■ **Required work**:
The material below holds a span beginning at the line with "(.sample c) => c" and ending at the line with "instruction selects it;". Quote that span exactly, both ends included, and only that span.

■ **Material for this exercise**:
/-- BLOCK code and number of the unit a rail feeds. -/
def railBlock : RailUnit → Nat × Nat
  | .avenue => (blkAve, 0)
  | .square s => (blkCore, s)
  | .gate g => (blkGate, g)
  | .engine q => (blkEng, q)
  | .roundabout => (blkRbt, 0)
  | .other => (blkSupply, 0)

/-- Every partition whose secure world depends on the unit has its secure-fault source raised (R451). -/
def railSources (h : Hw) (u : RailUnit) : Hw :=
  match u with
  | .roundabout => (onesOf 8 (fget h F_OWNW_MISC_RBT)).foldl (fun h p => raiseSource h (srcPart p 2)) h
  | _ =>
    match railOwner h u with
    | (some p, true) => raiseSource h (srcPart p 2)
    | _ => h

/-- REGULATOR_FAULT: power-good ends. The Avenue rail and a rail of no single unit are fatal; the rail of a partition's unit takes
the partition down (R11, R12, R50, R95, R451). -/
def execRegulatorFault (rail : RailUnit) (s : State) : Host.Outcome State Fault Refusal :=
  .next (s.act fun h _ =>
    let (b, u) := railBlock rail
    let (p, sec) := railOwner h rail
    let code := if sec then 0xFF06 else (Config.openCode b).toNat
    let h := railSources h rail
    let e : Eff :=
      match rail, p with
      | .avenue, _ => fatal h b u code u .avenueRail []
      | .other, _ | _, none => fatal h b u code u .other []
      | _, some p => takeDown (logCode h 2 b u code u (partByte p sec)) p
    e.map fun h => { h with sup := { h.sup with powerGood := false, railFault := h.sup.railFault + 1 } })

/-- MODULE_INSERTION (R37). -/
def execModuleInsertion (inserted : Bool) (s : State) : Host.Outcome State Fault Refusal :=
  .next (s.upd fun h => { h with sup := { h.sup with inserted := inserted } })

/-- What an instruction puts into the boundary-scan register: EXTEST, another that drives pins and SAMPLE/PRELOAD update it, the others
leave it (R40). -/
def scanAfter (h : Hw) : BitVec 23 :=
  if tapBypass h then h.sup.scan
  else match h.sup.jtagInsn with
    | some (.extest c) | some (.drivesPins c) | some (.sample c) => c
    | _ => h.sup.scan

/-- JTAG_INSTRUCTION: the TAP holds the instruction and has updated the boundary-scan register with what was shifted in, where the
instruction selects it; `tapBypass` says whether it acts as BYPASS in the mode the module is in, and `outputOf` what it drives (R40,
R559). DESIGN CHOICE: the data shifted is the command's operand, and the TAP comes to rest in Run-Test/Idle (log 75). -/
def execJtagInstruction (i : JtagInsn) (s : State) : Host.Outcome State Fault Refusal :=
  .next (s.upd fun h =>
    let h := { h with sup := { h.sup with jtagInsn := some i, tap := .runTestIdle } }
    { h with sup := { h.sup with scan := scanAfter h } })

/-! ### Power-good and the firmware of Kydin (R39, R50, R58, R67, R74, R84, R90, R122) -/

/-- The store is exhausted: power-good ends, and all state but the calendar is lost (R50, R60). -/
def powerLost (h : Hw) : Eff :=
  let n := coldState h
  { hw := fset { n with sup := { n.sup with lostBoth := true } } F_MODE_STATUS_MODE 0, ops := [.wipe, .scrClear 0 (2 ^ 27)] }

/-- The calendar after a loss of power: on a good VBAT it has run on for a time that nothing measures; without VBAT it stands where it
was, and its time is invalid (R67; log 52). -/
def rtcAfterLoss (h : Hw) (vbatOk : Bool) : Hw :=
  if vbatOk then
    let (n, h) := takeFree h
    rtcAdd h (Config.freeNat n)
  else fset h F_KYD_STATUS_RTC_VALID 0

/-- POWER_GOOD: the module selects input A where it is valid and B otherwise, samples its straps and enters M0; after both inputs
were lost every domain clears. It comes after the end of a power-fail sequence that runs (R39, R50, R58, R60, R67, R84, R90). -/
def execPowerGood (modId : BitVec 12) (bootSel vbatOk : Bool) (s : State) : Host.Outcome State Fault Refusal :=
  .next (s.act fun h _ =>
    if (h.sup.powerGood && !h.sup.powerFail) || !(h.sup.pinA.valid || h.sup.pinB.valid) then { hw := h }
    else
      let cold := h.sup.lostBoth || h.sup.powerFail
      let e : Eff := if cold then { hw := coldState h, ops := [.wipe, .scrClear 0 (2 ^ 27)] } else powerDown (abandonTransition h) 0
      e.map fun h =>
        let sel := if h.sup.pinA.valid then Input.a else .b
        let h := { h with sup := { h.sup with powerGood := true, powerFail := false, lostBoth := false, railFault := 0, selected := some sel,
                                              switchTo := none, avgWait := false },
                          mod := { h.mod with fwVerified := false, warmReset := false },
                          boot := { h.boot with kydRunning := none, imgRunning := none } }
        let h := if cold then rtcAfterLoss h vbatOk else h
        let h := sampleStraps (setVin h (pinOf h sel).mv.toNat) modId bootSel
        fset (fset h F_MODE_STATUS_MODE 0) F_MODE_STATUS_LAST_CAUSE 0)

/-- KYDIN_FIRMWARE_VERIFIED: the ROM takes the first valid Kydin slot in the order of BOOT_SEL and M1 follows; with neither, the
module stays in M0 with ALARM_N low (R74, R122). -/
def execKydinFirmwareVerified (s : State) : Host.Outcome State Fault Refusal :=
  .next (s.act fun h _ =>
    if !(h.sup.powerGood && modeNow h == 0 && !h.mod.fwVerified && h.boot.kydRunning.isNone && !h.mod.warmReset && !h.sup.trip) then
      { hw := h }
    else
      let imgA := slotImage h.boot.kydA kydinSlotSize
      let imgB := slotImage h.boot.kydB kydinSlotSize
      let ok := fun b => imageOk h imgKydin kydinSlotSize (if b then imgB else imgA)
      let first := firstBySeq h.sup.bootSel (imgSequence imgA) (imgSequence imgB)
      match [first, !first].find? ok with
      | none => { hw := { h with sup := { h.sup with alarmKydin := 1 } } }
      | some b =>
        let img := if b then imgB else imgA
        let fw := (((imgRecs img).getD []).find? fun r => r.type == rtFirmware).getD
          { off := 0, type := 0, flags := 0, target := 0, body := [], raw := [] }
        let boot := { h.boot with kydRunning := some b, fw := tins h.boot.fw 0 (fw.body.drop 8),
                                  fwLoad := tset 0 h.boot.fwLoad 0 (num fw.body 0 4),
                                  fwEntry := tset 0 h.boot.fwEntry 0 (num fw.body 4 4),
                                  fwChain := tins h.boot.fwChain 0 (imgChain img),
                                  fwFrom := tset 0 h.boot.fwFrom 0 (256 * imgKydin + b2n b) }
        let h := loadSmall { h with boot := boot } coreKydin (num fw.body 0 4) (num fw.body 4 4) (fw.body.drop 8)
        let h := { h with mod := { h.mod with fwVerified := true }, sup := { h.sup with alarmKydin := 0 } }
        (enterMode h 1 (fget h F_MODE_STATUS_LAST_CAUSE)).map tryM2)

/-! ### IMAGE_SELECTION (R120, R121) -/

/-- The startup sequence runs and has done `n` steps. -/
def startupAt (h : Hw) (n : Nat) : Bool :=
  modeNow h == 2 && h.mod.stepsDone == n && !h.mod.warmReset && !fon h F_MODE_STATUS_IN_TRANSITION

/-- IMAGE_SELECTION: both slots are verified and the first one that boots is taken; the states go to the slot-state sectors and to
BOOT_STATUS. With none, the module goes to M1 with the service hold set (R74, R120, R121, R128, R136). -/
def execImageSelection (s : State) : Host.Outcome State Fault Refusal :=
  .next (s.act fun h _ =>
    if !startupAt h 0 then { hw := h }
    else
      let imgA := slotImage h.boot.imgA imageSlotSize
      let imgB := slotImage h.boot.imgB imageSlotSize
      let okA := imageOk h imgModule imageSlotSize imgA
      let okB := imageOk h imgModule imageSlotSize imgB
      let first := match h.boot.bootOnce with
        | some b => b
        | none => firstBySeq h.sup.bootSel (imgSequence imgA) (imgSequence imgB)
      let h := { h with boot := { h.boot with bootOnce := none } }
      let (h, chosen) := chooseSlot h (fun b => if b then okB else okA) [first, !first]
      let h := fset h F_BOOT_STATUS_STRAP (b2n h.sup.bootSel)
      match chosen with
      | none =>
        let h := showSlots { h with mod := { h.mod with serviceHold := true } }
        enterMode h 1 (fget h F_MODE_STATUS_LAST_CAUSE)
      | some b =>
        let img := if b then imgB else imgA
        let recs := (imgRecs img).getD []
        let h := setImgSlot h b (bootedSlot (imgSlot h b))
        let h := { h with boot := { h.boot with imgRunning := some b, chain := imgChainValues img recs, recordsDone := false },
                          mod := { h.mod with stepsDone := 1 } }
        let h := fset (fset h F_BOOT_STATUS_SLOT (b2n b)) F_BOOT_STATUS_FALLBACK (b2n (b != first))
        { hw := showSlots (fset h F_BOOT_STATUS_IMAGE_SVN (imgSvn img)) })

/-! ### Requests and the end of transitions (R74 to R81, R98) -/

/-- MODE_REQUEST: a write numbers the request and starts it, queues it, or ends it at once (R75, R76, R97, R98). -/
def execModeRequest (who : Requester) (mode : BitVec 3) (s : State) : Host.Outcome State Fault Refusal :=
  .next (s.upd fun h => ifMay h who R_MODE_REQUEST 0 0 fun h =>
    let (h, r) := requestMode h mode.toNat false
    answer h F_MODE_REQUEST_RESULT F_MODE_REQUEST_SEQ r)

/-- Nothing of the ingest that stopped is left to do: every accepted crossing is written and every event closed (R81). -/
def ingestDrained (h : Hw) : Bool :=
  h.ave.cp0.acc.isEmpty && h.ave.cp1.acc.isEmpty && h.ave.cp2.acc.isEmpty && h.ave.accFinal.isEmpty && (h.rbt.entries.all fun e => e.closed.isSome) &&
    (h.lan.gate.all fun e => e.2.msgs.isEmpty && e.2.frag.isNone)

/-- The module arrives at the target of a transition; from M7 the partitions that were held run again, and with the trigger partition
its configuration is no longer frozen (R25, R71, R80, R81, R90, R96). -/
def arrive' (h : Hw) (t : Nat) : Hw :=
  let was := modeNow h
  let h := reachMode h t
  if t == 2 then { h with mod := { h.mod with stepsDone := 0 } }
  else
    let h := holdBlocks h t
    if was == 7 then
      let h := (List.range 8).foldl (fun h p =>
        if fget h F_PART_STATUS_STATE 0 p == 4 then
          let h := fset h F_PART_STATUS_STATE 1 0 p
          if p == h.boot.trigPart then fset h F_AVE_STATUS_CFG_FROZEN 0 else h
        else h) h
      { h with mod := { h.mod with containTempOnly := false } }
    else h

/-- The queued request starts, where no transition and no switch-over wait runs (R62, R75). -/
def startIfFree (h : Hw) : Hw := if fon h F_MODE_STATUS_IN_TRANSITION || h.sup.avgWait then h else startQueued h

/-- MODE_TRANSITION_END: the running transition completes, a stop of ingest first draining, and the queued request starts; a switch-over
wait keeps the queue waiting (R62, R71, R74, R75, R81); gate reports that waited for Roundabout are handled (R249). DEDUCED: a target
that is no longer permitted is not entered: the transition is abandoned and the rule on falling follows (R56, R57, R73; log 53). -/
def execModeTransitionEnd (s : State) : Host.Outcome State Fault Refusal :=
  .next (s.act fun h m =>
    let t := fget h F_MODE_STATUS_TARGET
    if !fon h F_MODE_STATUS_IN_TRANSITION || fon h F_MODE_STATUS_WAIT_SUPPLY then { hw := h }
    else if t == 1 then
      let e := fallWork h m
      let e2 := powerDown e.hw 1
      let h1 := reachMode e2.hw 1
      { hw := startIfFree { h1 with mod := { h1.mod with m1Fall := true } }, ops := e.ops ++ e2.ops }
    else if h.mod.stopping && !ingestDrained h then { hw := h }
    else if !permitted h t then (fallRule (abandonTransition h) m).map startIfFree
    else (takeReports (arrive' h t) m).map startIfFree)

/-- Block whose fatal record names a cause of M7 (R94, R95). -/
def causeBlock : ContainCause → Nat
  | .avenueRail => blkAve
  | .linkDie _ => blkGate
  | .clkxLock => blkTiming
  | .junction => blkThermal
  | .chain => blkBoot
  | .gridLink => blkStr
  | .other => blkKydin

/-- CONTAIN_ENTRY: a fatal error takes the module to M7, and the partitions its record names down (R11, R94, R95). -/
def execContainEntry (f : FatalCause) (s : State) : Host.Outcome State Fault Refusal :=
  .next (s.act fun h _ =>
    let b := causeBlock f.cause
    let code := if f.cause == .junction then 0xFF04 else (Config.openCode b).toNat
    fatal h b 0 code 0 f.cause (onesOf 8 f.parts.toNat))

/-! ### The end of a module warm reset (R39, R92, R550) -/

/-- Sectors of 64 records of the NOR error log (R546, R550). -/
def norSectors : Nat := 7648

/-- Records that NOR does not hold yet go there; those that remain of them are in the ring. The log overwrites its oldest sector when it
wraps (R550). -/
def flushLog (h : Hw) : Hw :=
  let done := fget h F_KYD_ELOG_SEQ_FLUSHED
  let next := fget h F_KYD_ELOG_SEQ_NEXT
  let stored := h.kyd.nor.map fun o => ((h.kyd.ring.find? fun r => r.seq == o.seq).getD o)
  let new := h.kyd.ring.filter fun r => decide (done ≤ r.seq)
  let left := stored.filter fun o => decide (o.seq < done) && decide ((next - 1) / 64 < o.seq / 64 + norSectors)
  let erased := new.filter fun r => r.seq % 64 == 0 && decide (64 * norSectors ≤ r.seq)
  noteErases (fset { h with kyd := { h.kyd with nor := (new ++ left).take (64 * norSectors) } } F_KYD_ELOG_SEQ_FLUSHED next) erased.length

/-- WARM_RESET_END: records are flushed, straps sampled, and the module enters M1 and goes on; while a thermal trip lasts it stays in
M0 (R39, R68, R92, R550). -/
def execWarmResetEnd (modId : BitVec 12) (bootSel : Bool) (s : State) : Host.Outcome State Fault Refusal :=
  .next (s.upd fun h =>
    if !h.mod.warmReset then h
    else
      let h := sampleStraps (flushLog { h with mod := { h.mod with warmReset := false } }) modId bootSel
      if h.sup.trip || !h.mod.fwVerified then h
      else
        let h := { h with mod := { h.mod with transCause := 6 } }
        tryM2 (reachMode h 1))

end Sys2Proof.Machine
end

* * *

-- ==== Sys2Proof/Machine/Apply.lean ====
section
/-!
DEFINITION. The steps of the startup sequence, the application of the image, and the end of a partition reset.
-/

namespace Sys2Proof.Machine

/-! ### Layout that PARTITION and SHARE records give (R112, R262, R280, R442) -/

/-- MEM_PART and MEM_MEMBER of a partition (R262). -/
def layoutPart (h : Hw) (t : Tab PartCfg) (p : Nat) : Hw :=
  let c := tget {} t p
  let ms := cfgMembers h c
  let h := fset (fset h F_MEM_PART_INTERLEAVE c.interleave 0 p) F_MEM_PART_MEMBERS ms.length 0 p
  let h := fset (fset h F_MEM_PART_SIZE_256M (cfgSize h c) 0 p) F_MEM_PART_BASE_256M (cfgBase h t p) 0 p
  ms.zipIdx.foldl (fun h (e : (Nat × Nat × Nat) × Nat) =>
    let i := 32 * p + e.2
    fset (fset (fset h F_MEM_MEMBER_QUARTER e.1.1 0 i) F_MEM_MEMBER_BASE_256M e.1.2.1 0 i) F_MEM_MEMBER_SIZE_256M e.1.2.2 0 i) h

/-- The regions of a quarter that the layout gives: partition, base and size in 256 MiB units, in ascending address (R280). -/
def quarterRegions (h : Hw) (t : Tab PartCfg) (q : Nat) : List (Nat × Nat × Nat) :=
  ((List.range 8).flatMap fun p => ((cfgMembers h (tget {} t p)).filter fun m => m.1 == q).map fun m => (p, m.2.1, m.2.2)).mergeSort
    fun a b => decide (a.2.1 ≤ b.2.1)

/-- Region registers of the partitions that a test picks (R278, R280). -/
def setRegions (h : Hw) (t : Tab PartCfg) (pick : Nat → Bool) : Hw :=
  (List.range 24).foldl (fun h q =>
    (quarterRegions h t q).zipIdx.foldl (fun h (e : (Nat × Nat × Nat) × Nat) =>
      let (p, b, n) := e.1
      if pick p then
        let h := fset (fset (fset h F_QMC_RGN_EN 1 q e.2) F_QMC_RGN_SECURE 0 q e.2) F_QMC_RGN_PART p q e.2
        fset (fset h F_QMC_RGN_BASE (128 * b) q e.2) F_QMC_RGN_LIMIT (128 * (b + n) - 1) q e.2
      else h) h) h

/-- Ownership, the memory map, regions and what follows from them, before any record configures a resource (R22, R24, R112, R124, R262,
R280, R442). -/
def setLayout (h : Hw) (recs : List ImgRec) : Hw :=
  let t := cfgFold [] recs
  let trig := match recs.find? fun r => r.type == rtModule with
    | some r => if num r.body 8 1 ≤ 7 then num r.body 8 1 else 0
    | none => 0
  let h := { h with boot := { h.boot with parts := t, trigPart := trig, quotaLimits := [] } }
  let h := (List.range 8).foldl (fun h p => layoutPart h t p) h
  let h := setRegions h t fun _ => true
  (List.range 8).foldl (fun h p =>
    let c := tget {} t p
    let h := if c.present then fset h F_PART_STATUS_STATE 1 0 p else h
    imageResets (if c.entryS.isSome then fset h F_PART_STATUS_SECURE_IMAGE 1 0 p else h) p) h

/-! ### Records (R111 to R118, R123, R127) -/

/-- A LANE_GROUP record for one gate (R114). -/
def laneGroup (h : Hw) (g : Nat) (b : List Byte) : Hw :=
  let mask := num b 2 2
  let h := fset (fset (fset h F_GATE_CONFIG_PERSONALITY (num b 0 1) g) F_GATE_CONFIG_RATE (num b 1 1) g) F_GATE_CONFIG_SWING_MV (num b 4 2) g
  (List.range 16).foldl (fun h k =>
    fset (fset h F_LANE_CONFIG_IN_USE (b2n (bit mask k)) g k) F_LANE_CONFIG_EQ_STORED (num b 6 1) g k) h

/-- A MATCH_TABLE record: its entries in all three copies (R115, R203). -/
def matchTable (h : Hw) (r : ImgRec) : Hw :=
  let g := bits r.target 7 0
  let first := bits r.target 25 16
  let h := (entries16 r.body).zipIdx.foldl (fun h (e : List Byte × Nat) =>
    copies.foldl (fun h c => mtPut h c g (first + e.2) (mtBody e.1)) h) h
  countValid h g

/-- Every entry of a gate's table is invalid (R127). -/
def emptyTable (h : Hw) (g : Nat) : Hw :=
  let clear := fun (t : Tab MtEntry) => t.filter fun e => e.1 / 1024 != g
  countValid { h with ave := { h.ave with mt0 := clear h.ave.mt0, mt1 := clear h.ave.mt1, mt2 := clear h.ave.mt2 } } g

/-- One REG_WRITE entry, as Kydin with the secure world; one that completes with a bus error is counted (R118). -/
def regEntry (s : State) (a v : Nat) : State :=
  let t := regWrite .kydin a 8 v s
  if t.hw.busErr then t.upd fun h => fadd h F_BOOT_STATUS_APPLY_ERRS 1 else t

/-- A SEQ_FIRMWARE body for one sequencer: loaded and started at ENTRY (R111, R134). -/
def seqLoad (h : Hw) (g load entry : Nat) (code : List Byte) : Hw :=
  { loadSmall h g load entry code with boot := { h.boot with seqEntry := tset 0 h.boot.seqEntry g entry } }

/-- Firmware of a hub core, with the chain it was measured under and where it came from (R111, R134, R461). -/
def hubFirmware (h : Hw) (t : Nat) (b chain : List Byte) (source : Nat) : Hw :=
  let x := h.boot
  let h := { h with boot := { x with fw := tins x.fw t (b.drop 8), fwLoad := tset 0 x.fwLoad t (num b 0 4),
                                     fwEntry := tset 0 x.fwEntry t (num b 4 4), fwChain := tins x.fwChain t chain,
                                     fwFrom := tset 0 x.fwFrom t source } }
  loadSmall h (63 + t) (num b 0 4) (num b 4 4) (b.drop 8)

■ **Finished task**:
    | some (.extest c) | some (.drivesPins c) | some (.sample c) => c
    | _ => h.sup.scan

/-- JTAG_INSTRUCTION: the TAP holds the instruction and has updated the boundary-scan register with what was shifted in, where the
instruction selects it; `tapBypass` says whether it acts as BYPASS in the mode the module is in, and `outputOf` what it drives (R40,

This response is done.